Government bonds in Australia and New Zealand rallied as the impasse threatened to reignite the crisis in Europe, boosting the allure of haven securities. The New Zealand dollar, nicknamed the kiwi, fell against most major peers as the government said the country’s most widespread drought in at least 30 years reduces pressure to raise interest rates.
“The U.S. dollar is bid at the moment because of the uncertainty in Europe, and that’s putting other currencies on the back foot, including the Aussie and kiwi,” said Richard Grace, the Sydney-based chief foreign-exchange strategist and head of international economics at Commonwealth Bank of Australia. “The Cypriots have to go back to the drawing board. The danger is they’re forced to implement these bank levies, and the issue of a tax on deposits spreads to other areas of Europe.”
The Australian dollar was little changed at $1.0376 as of 5 p.m. in Sydney from yesterday, when it dropped 0.3 percent, the biggest decline since March 8. It fell 0.1 percent to 98.63 yen.
The New Zealand dollar slid 0.4 percent to 82.16 U.S. cents from yesterday, when it lost 0.3 percent. The kiwi dropped 0.5 percent to 78.08 yen.
Cypriot legislators in the capital Nicosia voted 36 against with none in favor of the bank-deposit levy in a show of hands yesterday. There were 19 abstentions.
Hammered out by euro-area finance chiefs over the weekend, the unprecedented proposal had sought to raise 5.8 billion euros ($7.5 billion) by drawing funds from Cyprus bank accounts in return for 10 billion euros in international aid.
The European Central Bank, whose Governing Council meets today in Frankfurt, will have to decide whether to give Cyprus more time or consider cutting off liquidity to the country’s banks.
Australia’s 10-year government bond yield dropped 4 basis points, or 0.04 percentage point, to 3.51 percent, while the rate for similar-dated New Zealand debt declined 4 basis points to 3.66 percent.
New Zealand Finance Minister Bill English said in a Bloomberg Television interview in Hong Kong that the drought that has engulfed the entire North Island means a “bit less pressure” for tighter policy.

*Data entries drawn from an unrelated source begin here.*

def boxOf (d : Nat) : Box :=
  { src := fld d 23 0, dst := fld d 47 24, h := fld d 63 48, w := fld d 79 64, pitch := fld d 103 80
    extrap := fld d 127 112, y0 := BitVec.ofNat 32 (fld d 159 128), x0 := BitVec.ofNat 32 (fld d 191 160)
    y1 := BitVec.ofNat 32 (fld d 223 192), x1 := BitVec.ofNat 32 (fld d 255 224)
    rsvd := fld d 111 104 != 0 || fld d 511 256 != 0 }

/-- A Flint parameter set (R240), by its 256 bits. -/
def flintOf (d : Nat) : FlintSet :=
  { tag := fld d 15 0, stepOfs := fld d 63 32, row0 := fld d 87 64, col0 := fld d 111 88, height := fld d 135 112
    width := fld d 159 136 }

def flintClean (d : Nat) : Bool := fld d 31 16 == 0 && fld d 255 160 == 0

/-- The rectangle lies on grain boundaries (R241). -/
def FlintSet.whole (p : FlintSet) : Bool :=
  p.row0 % 64 == 0 && p.col0 % 64 == 0 && p.height % 64 == 0 && p.width % 64 == 0 && p.height != 0 && p.width != 0

/-- The geometry word (R84). -/
def geomOf (w : Nat) : Geom :=
  { ver := fld w 3 0, slabs := fld w 7 4, arrLog2 := fld w 11 8, laneLog2 := fld w 15 12, slots := fld w 19 16
    spad := fld w 31 20, part := fld w 39 32, stepping := fld w 47 40, hbm := fld w 55 48, fab := fld w 63 56
    host := fld w 71 64, groups := fld w 76 72, rsvd := fld w 127 77 }

/-- The ranges of R84 that step 2 of R327 checks (R85). -/
def Geom.inRange (g : Geom) : Bool :=
  g.ver == 1 && decide (1 ≤ g.slabs) && decide (g.slabs ≤ 8) && [2, 4, 8].contains g.slots && decide (1 ≤ g.spad)
    && decide (g.spad ≤ 1024) && decide (1 ≤ g.hbm) && decide (g.hbm ≤ 128) && decide (1 ≤ g.fab) && decide (g.fab ≤ 128)
    && decide (1 ≤ g.host) && decide (g.host ≤ 128) && decide (g.groups ≤ 16) && g.rsvd == 0

/-! ## Form of a slot (R55 to R61 and the chapters' own load checks) -/

/-- What the form checks of a line need of its image (R110, R140, R241, R263). -/
structure FormEnv where
  fusion : List Nat
  nflint : Nat
  groups : Nat
  longSums : Nat

/-- The fusion descriptor that a field names; index 0 names none (R140). -/
def FormEnv.fuse? (e : FormEnv) (k : Nat) : Option Fuse := if k = 0 then none else (e.fusion[k - 1]?).map fuseOf

/-- A range of registers stays inside the file (R61). -/
def inFile (l : List (Nat × Nat)) : Bool := l.all fun r => decide (r.1 + r.2 ≤ 64)

def arrayForm (e : FormEnv) (x : Nat) : Bool :=
  let op := slotOp 0 x
  let f := e.fuse? (arrFuse x)
  fmtPairOk (arrAfmt x) (arrWfmt x) && decide (arrM x ≤ shapeM (arrShape x))
    && decide (arrFuse x ≤ e.fusion.length)
    && (match f with
      | none => true
      | some d => if op = 3 then d.kind == 5 else d.kind == 1 && (op != 2 || d.norm == 0))
    && (op != 2 || (arrSlot x == 0 && !arrAcc x && arrW x == 0))
    && (op != 3 || arrA x == 0)
    && (op != 4 || (fld (arrA x) 20 13 == 0 && decide (arrGroup x < e.groups)))

/-- The register fields of a T-form operation, each with the operation's n registers (R61). -/
def tRanges (x : Nat) : List (Nat × Nat) := [(vDst x, vN x), (vSrc1 x, vN x), (vSrc2 x, vN x)]

def accForm (e : FormEnv) (x : Nat) : Bool :=
  let op := slotOp 1 x
  if op = 2 || op = 3 then decide (accArg x < e.longSums) else accArg x == 0

/-- T form of vector A (R136, R175 to R180, R195 to R197). -/
def vectorAForm (x : Nat) : Bool :=
  let op := slotOp 2 x
  let aux := vAux x
  let b := fld aux 1 0
  inFile (tRanges x) && inFile (slotReads 2 x) &&
  (if isBinary op then
    vFmt x == 0 && (b == 1 || vImm x == 0) && (b != 1 || vSrc2 x == 0)
      && (!bitOf aux 2 || op == 5 || op == 6) && (b == 2 || fld aux 7 3 == 0)
  else if op = 7 || op = 8 then vFmt x == 0 && vSrc2 x == 0 && vImm x == 0 && aux == 0
  else if op = 9 || op = 0x0A then vFmt x == 0 && vSrc2 x == 0 && aux == 0
  else if op = 0x0C then vSrc2 x == 0 && vImm x == 0 && vFmt x != 7 && fld aux 2 0 != 7 && fld aux 7 3 == 0
  else if op = 0x0D then
    vImm x == 0 && vFmt x != 7 && fld aux 7 5 == 0 && decide (23 - (fmtOf (vFmt x)).fb ≤ fld aux 4 0) && decide (fld aux 4 0 ≤ 23)
  else if op = 0x0E then vFmt x == 0 && vImm x == 0 && aux == 0
  else if isReduce op then
    vFmt x == 0 && vSrc2 x == 0 && (op == 0x13 || vImm x == 0) && fld aux 7 2 == 0
      && (!bitOf aux 1 || op == 0x11 || op == 0x13)
  else
    let t := fld aux 4 0
    vFmt x == 0 && vImm x == 0 && decide (1 ≤ t)
      && (if op = 0x30 then fld aux 7 6 == 0 else t % gconvG x == 0)
      && !rangesMeet [(vDst x, vN x)] [(vSrc1 x, vN x + (if 1 < convTaps op x then 1 else 0)), (vSrc2 x, 1)])

/-- T form of vector B (R175, R185 to R188, R201, R249). -/
def vectorBForm (x : Nat) : Bool :=
  let op := slotOp 3 x
  inFile (tRanges x) && vFmt x == 0 &&
  (if op = 0x10 || op = 0x11 then
    fld (vAux x) 7 1 == 0 && ((op == 0x10 && bitOf (vAux x) 0) || vImm x == 0)
      && !rangesMeet [(vDst x, vN x)] [(vSrc1 x, vN x), (vSrc2 x, vN x)]
  else vSrc2 x == 0 && vImm x == 0 && vAux x == 0)

/-- The fields of an output that is not written are zero (R58). -/
def noOutput (x : Nat) : Bool := mAddr x == 0 && mFmt x == 0 && mStride x == 0

/-- M form (R58, R61, R142, R150, R172, R173, R229). `acc` is the opcode of the accumulator slot of the line, if it is
valid. -/
def memForm (e : FormEnv) (u x : Nat) (acc : Option Nat) : Bool :=
  let op := slotOp u x
  let blockStride := !isBlock (mFmt x) || mStride x == 0
  if op = 0x40 || op = 0x41 then
    decide (mReg x + mCnt x + 1 ≤ 64) && mFmt x != 7 && blockStride
      && (mStride x == 0 || decide (32 * (mCnt x + 1) * fmtBytes (mFmt x) ≤ mStride x * 64))
  else if u = 3 then decide (mFmt x ≤ 4)
  else
    let k := (e.fuse? (mReg x)).map Fuse.kind
    decide (mReg x ≤ e.fusion.length) && mFmt x != 7 && blockStride &&
    (if op = 0x20 then
      (if acc = some 5 then k == some 4 else mReg x == 0 || k == some 2 || (k == some 3 && noOutput x))
     else acc == some 4 && mCnt x == 0 && (k == some 6 || k == some 7)
       && (match e.fuse? (mReg x) with | some d => d.kind != 7 || d.final || noOutput x | none => false))

/-- The opcodes of a unit (R58). -/
def opKnown (u op : Nat) : Bool :=
  match u with
  | 0 => decide (op ≤ 4)
  | 1 => decide (op ≤ 6)
  | 2 => decide (op ≤ 0x0A) || [0x0C, 0x0D, 0x0E, 0x10, 0x11, 0x12, 0x13, 0x20, 0x21, 0x30, 0x31, 0x40, 0x41].contains op
  | 3 => decide (op ≤ 0x0A) || [0x10, 0x11, 0x12, 0x20, 0x30, 0x40, 0x41].contains op
  | 4 => decide (op ≤ 2)
  | 5 => decide (op ≤ 9)
  | 6 => decide (op ≤ 1)
  | _ => decide (op ≤ 5)

/-- The form of one valid slot. -/
def slotForm (e : FormEnv) (u x : Nat) (acc : Option Nat) : Bool :=
  let op := slotOp u x
  tokensClean u x && opKnown u op &&
  (if op = 0 then x >>> headBits u == 0
   else match u with
    | 0 => arrayForm e x
    | 1 => accForm e x
    | 4 => fld x 79 57 == 0 && (op != 2 || fld x 56 49 == 0)
    | 5 => decide (colGroup x < e.groups)
    | 6 => decide (flReg x + 4 * flGrains x ≤ 64) && decide (flSet x < e.nflint)
    | 7 => op == 1 || op == 3 || ctlArg x == 0
    | _ => if isMForm u op then memForm e u x acc else if u = 2 then vectorAForm x else vectorBForm x)

/-- OP of a valid slot of a line. -/
def lineOp (l : Line) (u : Nat) : Option Nat := if lineValid l u then some (slotOp u (lineSlot l u)) else none

/-- The partner of the accumulator slot of a line: the unit coupled with it (R76). -/
def partnerUnit (l : Line) : Option Nat :=
  match lineOp l 1 with
  | some a =>
    if a = 4 || a = 5 then
      (match lineOp l 2 with
      | some v => if v = 0x20 || v = 0x21 then some 2 else none
      | none => none).orElse fun _ => if a = 4 && lineOp l 0 == some 3 then some 0 else none
    else none
  | none => none

/-- Coupled operations stand with one partner each, and a chain does not feed its own slot (R76, R107). -/
def couplingOk (l : Line) : Bool :=
  let a := lineOp l 1
  let drain := a == some 4 || a == some 5
  let vec := lineOp l 2 == some 0x20 || lineOp l 2 == some 0x21
  let chain := lineOp l 0 == some 3
  drain == (vec || chain) && !(vec && chain) && (!chain || a == some 4)
    && (!chain || arrSlot (lineSlot l 0) != accSlot (lineSlot l 1))

/-- The form of a line (R54, R55, R58). -/
def lineForm (e : FormEnv) (l : Line) : Bool :=
  fld l 3 0 == 1 && fld l 31 13 == 0 && couplingOk l &&
  (List.range 8).all fun u => if lineValid l u then slotForm e u (lineSlot l u) (lineOp l 1) else lineSlot l u == 0

/-- Loops open after a line when `o` are open before it; nothing where R68 is broken. -/
def loopsAfter (l : Line) (o : Nat) : Option Nat :=
  match lineOp l 7 with
  | some 1 => if o < 4 then some (o + 1) else none
  | some 3 => if o < 4 then some (o + 1) else none
  | some 2 => if o = 0 then none else some (o - 1)
  | _ => some o

/-- Loops of a passage nest at most four deep and are closed inside it (R68). `o` counts the open ones. -/
def loopsForm : List Line → Nat → Bool
  | [], _ => true
  | l :: t, o =>
    match loopsAfter l o with
    | none => false
    | some n => if lineLast l then n == 0 && loopsForm t 0 else loopsForm t n

end Sys2Proof.Machine
end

English said the dry weather will cost the economy about NZ$2 billion ($1.7 billion) this year, and that recent rain means a worst-case scenario has been averted.
Interest-rate swaps data compiled by Bloomberg show traders see a 13 percent chance the Reserve Bank of New Zealand will raise its benchmark rate from a record low of 2.5 percent by the Oct. 31 meeting. That compares to 53 percent odds a month ago.
New Zealand’s current-account deficit widened more than economists predicted in the fourth quarter. It rose to 5 percent of gross domestic product from 4.7 percent in the previous period, the statistics bureau said today in Wellington. The median forecast of economists was 4.9 percent in a survey by Bloomberg News.